On Thu, Oct 8, 2020, 3:12 PM Ben Gamari <[hidden email]> wrote:
David Feuer <[hidden email]> writes:

> Ah, too bad about reuse. What do you mean about walking over both pointers
> and non-pointers? The extra word (for pointers-first layout) or few words
> (for bitmapped) will be more than made up for in most cases by not needing
> extra heap objects between a node and its children.
>
Let's consider the case that you want an array of (String, Int#) pairs.
Today you have a choice of two representations:

 * structure-of-arrays:

       type Array = (Array# String, ByteArray#)

   where the ByteArray# contains packed `Int#`s.

 * array-of-structures:

       data Entry = Entry String !Int#

       type Array = Array# Entry

In the latter case you indeed incur an extra indirection, but not in the
former. It is true that locality may be in the former (especially
if your entry is a wide product rather than the pair used here) but on
the whole it's often a good choice.

I think you are asking for a very general MixedArray#, which would allow
you to specify dynamically whether each word of the array is a pointer
or not. This seems like a lot of power and may complicate garbage
collection. Apologies if I have misunderstood.
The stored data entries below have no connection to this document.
/-- LOADING-GO resumes LOADING from HALTED while TRUCK-PRESENT is asserted, and passes through it to the truck's
completion where the look-ahead refuses the parcel at the lip (R151, R153, R160, R162); it is answered OK with no
change in LOADING and refused with BUSY otherwise. That the BUSY reply carries state, lamp and drive is note 13's
inference. TRUCK-RELEASE enters RELEASING from LOADING with the drive on, completes the truck with cause RELEASED
where no parcel can follow, and is ABSENT with no truck (R154, R162). -/
def Obligations.LoadingGoAndReleaseMoveTheTruck : Prop :=
  ∀ (s : State) (p : Port) (f : Frame) (k : CurrentTruck), s.MayLoad p f → f.payload = [] →
    (s.blocks.exchange.state ∈ [.loading, .stray, .releasing, .halted] → s.blocks.exchange.current = some k) →
    (∃ t notes, exec (.loadingGo p) s = .next t ∧
      (if s.blocks.exchange.state = .halted ∧ s.blocks.lines.truckPresent = true then
        let resumed : Exchange := { s.blocks.exchange with state := .loading, lamp := .loading }
        let entered : Notice :=
          .exchangeState .halted .loading .loadingGo .loading (some k.truck.tag)
            (s.blocks.exchange.staged.map TruckRecord.tag) true
        t = ((s.withBlocks t.blocks).answered p (replyOf .loadingGo f.tag .ok
              (.loadingState t.blocks.exchange.state t.blocks.exchange.lamp t.blocks.belt.drive))).notified notes
          ∧ t.blocks = { s.blocks with
              belt := { s.blocks.belt with drive := t.blocks.belt.drive }, exchange := t.blocks.exchange }
          ∧ (match lookAheadCause k s.blocks.belt.cell31 with
            | none => t.blocks.exchange = resumed ∧ notes = [entered]
            | some c =>
              t.blocks.exchange = completed resumed k c true ∧ notes = entered :: completionNotices resumed k c true)
      else
        t = s.answered p (replyOf .loadingGo f.tag (if s.blocks.exchange.state = .loading then .ok else .busy)
          (.loadingState s.blocks.exchange.state s.blocks.exchange.lamp s.blocks.belt.drive))))
      ∧ ∃ t notes, exec (.truckRelease p) s = .next t ∧
        (if s.blocks.exchange.state ∈ [.noTruck, .settling, .waitRecord, .pullAway] then
          t = s.answered p (replyOf .truckRelease f.tag .absent .nothing)
        else if s.blocks.exchange.state = .releasing ∧ s.blocks.belt.drive = true then
          t = s.answered p (replyOf .truckRelease f.tag .ok (.truckReleased .releasing none))
        else if s.blocks.exchange.state = .loading ∧ s.blocks.belt.drive = true then
          t.blocks.exchange = { s.blocks.exchange with state := .releasing, lamp := .loading }
            ∧ t.blocks = { s.blocks with
                belt := { s.blocks.belt with drive := t.blocks.belt.drive }, exchange := t.blocks.exchange }
            ∧ s.Answered { t with blocks := s.blocks } p
                (replyOf .truckRelease f.tag .ok (.truckReleased .releasing none))
        else
          let x := completed s.blocks.exchange k .released s.blocks.lines.truckPresent
          t.blocks = { s.blocks with belt := { s.blocks.belt with drive := t.blocks.belt.drive }, exchange := x }
            ∧ notes = completionNotices s.blocks.exchange k .released s.blocks.lines.truckPresent
            ∧ t = ((s.withBlocks t.blocks).answered p
                (replyOf .truckRelease f.tag .ok (.truckReleased x.state (some x.sequence)))).notified notes)

/-! ## The advance limit (chapter 9) -/

/-- TABLE-WRITE puts its values at the bands it names of one page and leaves every other entry; ADVANCE-CAP saturates
the cap to 0..400 and says ADJUSTED where it did. Both form page, band and output anew from the commands, the obstacle
flag and the material: 0 under a feed hold, and otherwise the lesser of the entry in use and the cap (R170 to R174). A
TABLE-WRITE is refused with RANGE and writes nothing: with position 0 for a page that is none, a first band outside
0..15, a count outside 1..16, bands past 15, or a count that does not match the values, and otherwise with the
position, from 1, of the first value outside 0..400 (R173). -/
def Obligations.TableAndCapFormTheAdvanceLimit : Prop :=
  (∀ (s : State) (r : Req) (f : Frame) (p : PageId) (first count : Nat) (values : List Int) (v : Int), s.MaySet r f →
    (s.blocks.settings.table.page p).length = 16 → 1 ≤ count → first + count ≤ 16 → values.length = count →
    (∀ y ∈ values, 0 ≤ y ∧ y ≤ 400) → -32767 ≤ v → v ≤ 32767 →
    (∃ t, exec (.tableWrite r (some p) first count values) s = .next t ∧
      (t.blocks.settings.table.page p).length = 16
        ∧ (∀ b, b < 16 → (t.blocks.settings.table.page p)[b]? =
            if first ≤ b ∧ b < first + count then values[b - first]? else (s.blocks.settings.table.page p)[b]?)
        ∧ (∀ q, q ≠ p → t.blocks.settings.table.page q = s.blocks.settings.table.page q)
        ∧ AdvanceFormed t.blocks
        ∧ t.blocks = { s.blocks with
            settings := { s.blocks.settings with table := t.blocks.settings.table }, limiter := t.blocks.limiter }
        ∧ t.blocks.limiter.causes = s.blocks.limiter.causes ∧ t.blocks.limiter.line = s.blocks.limiter.line
        ∧ t.ports = (s.answered r.port (replyOf .tableWrite f.tag .ok
            (.tableWritten p first count t.blocks.limiter.page t.blocks.limiter.band
              ((t.blocks.settings.table.page t.blocks.limiter.page).getD t.blocks.limiter.band 0)
              t.blocks.limiter.output))).ports)
      ∧ ∃ t, exec (.advanceCap r v) s = .next t ∧
        let cap := max 0 (min 400 v)
        t.blocks.settings = { s.blocks.settings with cap := cap } ∧ AdvanceFormed t.blocks
          ∧ t.blocks = { s.blocks with settings := t.blocks.settings, limiter := t.blocks.limiter }
          ∧ t.blocks.limiter.causes = s.blocks.limiter.causes ∧ t.blocks.limiter.line = s.blocks.limiter.line
          ∧ t.ports = (s.answered r.port (replyOf .advanceCap f.tag (if cap = v then .ok else .adjusted)
              (.capSet cap t.blocks.limiter.output))).ports)
    ∧ (∀ (s : State) (r : Req) (f : Frame) (p : Option PageId) (first count : Int) (values : List Int), s.MaySet r f →
      let refused (n : Nat) : State := s.answered r.port (replyOf .tableWrite f.tag .range (.position n))
      if p = none ∨ first < 0 ∨ 15 < first ∨ count < 1 ∨ 16 < count ∨ 16 < first + count ∨ count ≠ values.length then
        exec (.tableWrite r p first count values) s = .next (refused 0)
      else
        ∀ good bad rest, values = good ++ bad :: rest → (∀ y ∈ good, 0 ≤ y ∧ y ≤ 400) → (bad < 0 ∨ 400 < bad) →
          exec (.tableWrite r p first count values) s = .next (refused (good.length + 1)))

/-- FEED-HOLD is accepted from CONSOLE alone: ON posts the CONSOLE cause and OFF withdraws it, whatever else stands;
the line and the output follow the cause set, a FEED-HOLD notice goes out exactly where the line changes, and nothing
else of the blocks changes. Another port is answered ROLE, and a value that is neither ON nor OFF with RANGE; a
CONSOLE link that falls SILENT leaves the cause as it is (R177). -/
def Obligations.FeedHoldPostsAndWithdrawsTheConsoleCause : Prop :=
  (∀ (s : State) (r : Req) (f : Frame) (on : Bool), s.MaySet r f → HoldAgrees s.blocks →
      ∃ t, exec (.feedHold r (some on)) s = .next t ∧
        let causes := { s.blocks.limiter.causes with console := on }
        t.blocks = { s.blocks with limiter := t.blocks.limiter } ∧ t.blocks.limiter.causes = causes ∧ HoldAgrees t.blocks
          ∧ t.ports = ((s.answered r.port (replyOf .feedHold f.tag .ok
                (.feedHold causes t.blocks.limiter.line t.blocks.limiter.output))).notified
              (if t.blocks.limiter.line = s.blocks.limiter.line then []
              else [.feedHold t.blocks.limiter.line causes .console t.blocks.limiter.output])).ports)
    ∧ (∀ (s : State) (r : Req) (f : Frame) (on : Option Bool), s.Takes r.port f → r.port ≠ .console →
        exec (.feedHold r on) s = .next (s.answered r.port (replyOf .feedHold f.tag .role .nothing)))
    ∧ (∀ (s : State) (r : Req) (f : Frame), s.MaySet r f →
        exec (.feedHold r none) s = .next (s.answered r.port (replyOf .feedHold f.tag .range .nothing)))
    ∧ (∀ (s : State),
        ∃ t, exec (.silenceTimerExpiry .console) s = .next t ∧
          t.blocks.limiter.causes.console = s.blocks.limiter.causes.console)

/-! ## Invariants every step keeps -/

/-- The mass account agrees after every step from a state in which it agrees (R139). -/
def Obligations.StepKeepsTheMassAccount : Prop :=
  ∀ (s t : State), MassAgrees s.blocks → step s = .next t → MassAgrees t.blocks

/-- The feed hold line follows the cause set, and the output is 0 with it, after every step from a state in which they
agree (R175). -/
def Obligations.StepKeepsTheFeedHoldLineWithItsCauses : Prop :=
  ∀ (s t : State), HoldAgrees s.blocks → step s = .next t → HoldAgrees t.blocks

/-- The queues and counts of every port stay within their bounds, and a reply waits only behind a full transmit queue
(R185, R188). Each authority stays with an eligible port or none (R191). -/
def Obligations.StepKeepsQueuesBoundedAndHoldersEligible : Prop :=
  (∀ (s t : State), PortsBounded s.ports → step s = .next t → PortsBounded t.ports)
    ∧ (∀ (s t : State), HoldersEligible s.blocks.arbiter → step s = .next t → HoldersEligible t.blocks.arbiter)

/-- Commands, frozen values, targets, measured depths and limits stay in 0..3200, and trims in −200..+200 (sections 4,
5 and 00, R98). -/
def Obligations.StepKeepsDepthsInRange : Prop :=
  ∀ (s t : State), DepthsInRange s.blocks → step s = .next t → DepthsInRange t.blocks

/-- PPM, residue, odometer, offset and plan chainage keep agreeing and in their ranges (R2 to R5, R9, R13, R14). -/
def Obligations.StepKeepsTravelAgreeing : Prop :=
  ∀ (s t : State), TravelAgrees s.blocks → step s = .next t → TravelAgrees t.blocks

/-- The obstacle table stays in order of start, without a repeated id, and within 24 entries (R44). The tally list
stays in sequence, within 16 records, its last record numbered as the counter shows (R162, R163). -/
def Obligations.StepKeepsObstaclesAndTallyInOrder : Prop :=
  (∀ (s t : State), ObstaclesOrdered s.blocks → step s = .next t → ObstaclesOrdered t.blocks)
    ∧ (∀ (s t : State), TallyAgrees s.blocks → step s = .next t → TallyAgrees t.blocks)

/-- While E-STOP is asserted on a part with power, both sides stay in OFF with valve demand 0, the belt stays stopped
and ESTOP stands; valve demands keep to their states (R116, R119, R179). -/
def Obligations.StepKeepsWhatEstopStops : Prop :=
  ∀ (s t : State), EstopAgrees s → step s = .next t → EstopAgrees t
I think you can get most of the power of this idea with a much simpler
idea: rather than allow configuration of each word dynamically, specify
the array as a bunch of packed unboxed tuples. For instance, in Haskell
this might look like:

     -- This class would need to be magic since the compiler would need
     -- to generate a info table describing the entry layout for each
     -- instance.
     class HasArrayRep (a :: k)

     data PackedArray# (a :: k)

     newPackedArray# :: HasArrayRep a
                     => Int#
                     -> State# s -> (# State# s, PackedArray# a)
     readPackedArray# :: HasArrayRep a
                      => Int -> PackedArray# a ->
                      -> State# s -> (# State# s, a)
     -- ... etc.

Implementation would involve the introduction of a new array closure
type and suitable scavenging logic. Each HasArrayRep instance would emit
an info table; the layout section of this info table would contain a
bitmap (of the same sort used for stack frames) which would describe the
layout of a single array element. To avoid unaligned accesses you would
want to round up the element size to the nearest word size, potentially
incurring some slop (e.g. each element of a `PackedArray# (# Word#,
Word8# #)` would require two words). However, sub-word-size fields could
in principle be packed into a single word (finally allowing us to get
some mileage out of the sub-word-size primitive types we now have).

Perhaps this helps in your use-case?